The whole situation thus raises a number of problems on which we must come to an early decision so that we can, as I said earlier, formulate the objectives of our policy and decide the method by which those objectives are to be attained. It is also clear that the action will have to be fairly comprehensive, involving not only our defence strategy and state of preparations but also problem of internal security to deal with which we have not a moment to lose. We shall also have to deal with administrative and political problems in the weak spots along the frontier to which I have already referred. 

It is of course, impossible to be exhaustive in setting out all these problems. I am, however, giving below some of the problems which, in my opinion, require early solution and round which we have to build our administrative or military policies and measures to implement them. 

       a)    A military and intelligence appreciation of the Chinese threat to India both on the     frontier and to internal security. 

        b)   An examination of military position and such redisposition of our forces as might be necessary, particularly with the idea of guarding important routes or areas which are likely to be the subject of dispute.

           c)    An appraisement of the strength of our forces and, if necessary, reconsideration of our retrenchment plans for the Army in the light of the new threat. 

          d)   A long-term consideration of our defence needs. My own feeling is that, unless we assure our supplies of arms, ammunition and armour, we would be making our defence perpetually weak and we would not be able to stand up to the double threat of difficulties both from the west and north-west and north and north-east. 

         e)    The question of China's entry into the UN. In view of the rebuff which China has given us and the method which it has followed in dealing with Tibet, I am doubtful whether we can advocate its claim any longer. There would probably be a threat in the UN virtually to outlaw China, in view of its active participation in the Korean war. We must determine our attitude on this question also. 

       f)    The political and administrative steps which we should take to strengthen our northern and north-eastern frontier. This would include the whole of the border, ie. Nepal, Bhutan, Sikkim, Darjeeling and the tribal territory in Assam. 

       g)    Measures of internal security in the border areas as well as the states flanking those areas such as Uttar Pradesh, Bihar, Bengal and Assam. 

        h)    Improvement of our communication, road, rail, air and wireless, in these areas and with the frontier outposts. 

        i)     The future of our mission at Lhasa and the trade posts at Gyangtse and Yatung and the forces which we have in operation in Tibet to guard the trade routes. 

         j)    The policy in regard to the McMahon Line.

These are some of the questions which occur to my mind. It is possible that a consideration of these matters may lead us into wider question of our relationship with China, Russia, America, Britain and Burma. This, however, would be of a general nature, though some might be basically very important, e.g., we might have to consider whether we should not enter into closer association with Burma in order to strengthen the latter in its dealings with China. 

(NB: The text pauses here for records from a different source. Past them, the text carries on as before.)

theorem State.axHomeAway_kept {q s a1 a2} (hs : State.Kept q s) : State.Kept q (State.axHomeAway s a1 a2) := by
  unfold State.axHomeAway
  try dsimp only
  with_reducible repeat' first | assumption | apply State.axHomeRun_kept

theorem State.axHome_kept {q s a1 a2} (hs : State.Kept q s) : State.Kept q (State.axHome s a1 a2) := by
  unfold State.axHome
  try dsimp only
  with_reducible repeat' first
      | assumption | apply State.setAxState_kept | apply State.axHomeAway_kept | apply State.axHomeRun_kept | apply State.Kept.ite

theorem State.axBegin_kept {q s a1 a2 a3} (hs : State.Kept q s) : State.Kept q (State.axBegin s a1 a2 a3) := by
  unfold State.axBegin
  try dsimp only
  with_reducible repeat' first
      | assumption | apply State.axNewAcc_kept | apply State.axResult_kept | apply State.axMove_kept | apply State.axVel_kept
      | apply State.axHome_kept | apply State.axSetPos_kept | apply State.Kept.ite | intro _ | split

theorem State.axStart_kept {q s a1 a2 a3} (hs : State.Kept q s) : State.Kept q (State.axStart s a1 a2 a3) := by
  unfold State.axStart
  try dsimp only
  with_reducible repeat' first | assumption | apply State.axBegin_kept | apply State.axStopFrom_kept | apply State.Kept.ite

theorem State.axPend_kept {q s a1 a2} (hs : State.Kept q s) : State.Kept q (State.axPend s a1 a2) := by
  unfold State.axPend
  try dsimp only
  with_reducible repeat' first | assumption | apply State.setFlag_kept | apply State.axResult_kept | apply State.modAxis_kept | apply State.Kept.ite

theorem State.axAct_kept {q s a1 a2} (hs : State.Kept q s) : State.Kept q (State.axAct s a1 a2) := by
  unfold State.axAct
  try dsimp only
  with_reducible repeat' first
      | assumption | apply State.modAxis_kept | apply State.setFlag_kept | apply State.axResult_kept | apply State.axStop_kept
      | apply State.setAxState_kept | apply State.axSetPos_kept | apply State.axStart_kept | apply State.axNewAcc_kept | apply State.axVel_kept
      | apply State.axMove_kept | apply State.axPend_kept | apply State.Kept.ite | intro _ | split

theorem State.axGive_kept {q s a1 a2 a3 a4} (hs : State.Kept q s) : State.Kept q (State.axGive s a1 a2 a3 a4) := by
  unfold State.axGive
  try dsimp only
  with_reducible repeat' first
      | assumption | apply State.axResult_kept | apply State.setAxState_kept | apply State.modAxis_kept | apply State.axPump_kept
      | apply State.axAct_kept | apply State.Kept.ite

theorem State.freeVal_kept {q s a1 a2} (hs : State.Kept q s) : State.Kept q (State.freeVal s a1 a2).2 := by
  unfold State.freeVal
  try dsimp only
  with_reducible repeat' first | assumption | apply State.Kept.ite | (refine State.Kept.upd ?_; first | assumption)

theorem State.freeVal_kept_eq {q s a1 a2 w t} (e : State.freeVal s a1 a2 = (w, t)) (hs : State.Kept q s) : State.Kept q t := by
  have h : State.Kept q (State.freeVal s a1 a2).2 := State.freeVal_kept hs
  rw [e] at h
  exact h

theorem State.xkAxGive_kept {q s a1 a2 a3 a4} (hs : State.Kept q s) : State.Kept q (State.xkAxGive s a1 a2 a3 a4) := by
  unfold State.xkAxGive
  try dsimp only
  with_reducible repeat' first
      | assumption | apply State.axGive_kept | apply State.freeVal_kept | (refine State.freeVal_kept_eq (by assumption) ?_) | apply State.chHalt_kept
      | apply State.axEvent_kept | apply State.xkInt_kept | apply State.Kept.ite

theorem State.xkAxStop_kept {q s a1 a2} (hs : State.Kept q s) : State.Kept q (State.xkAxStop s a1 a2) := by
  unfold State.xkAxStop
  try dsimp only
  with_reducible repeat' first | assumption | apply State.xkCmd_kept | apply State.xkAxGive_kept | apply State.Kept.ite | intro _

theorem execXkAxStop_kept {q a0 a1 s} (hs : State.Kept q s) : OutKept q (execXkAxStop a0 a1 s) := by
  unfold execXkAxStop
  try dsimp only
  with_reducible repeat' first | assumption | apply OutKept.next | apply State.xkAxStop_kept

I do not rule out the possibility that, before applying pressure on us, China might apply pressure on Burma. With Burma, the frontier is entirely undefined and the Chinese territorial claims are more substantial. In its present position, Burma might offer an easier problem to China, and therefore, might claim its first attention. 

I suggest that we meet early to have a general discussion on these problems and decide on such steps as we might think to be immediately necessary and direct, quick examination of other problems with a view to taking early measures to deal with them.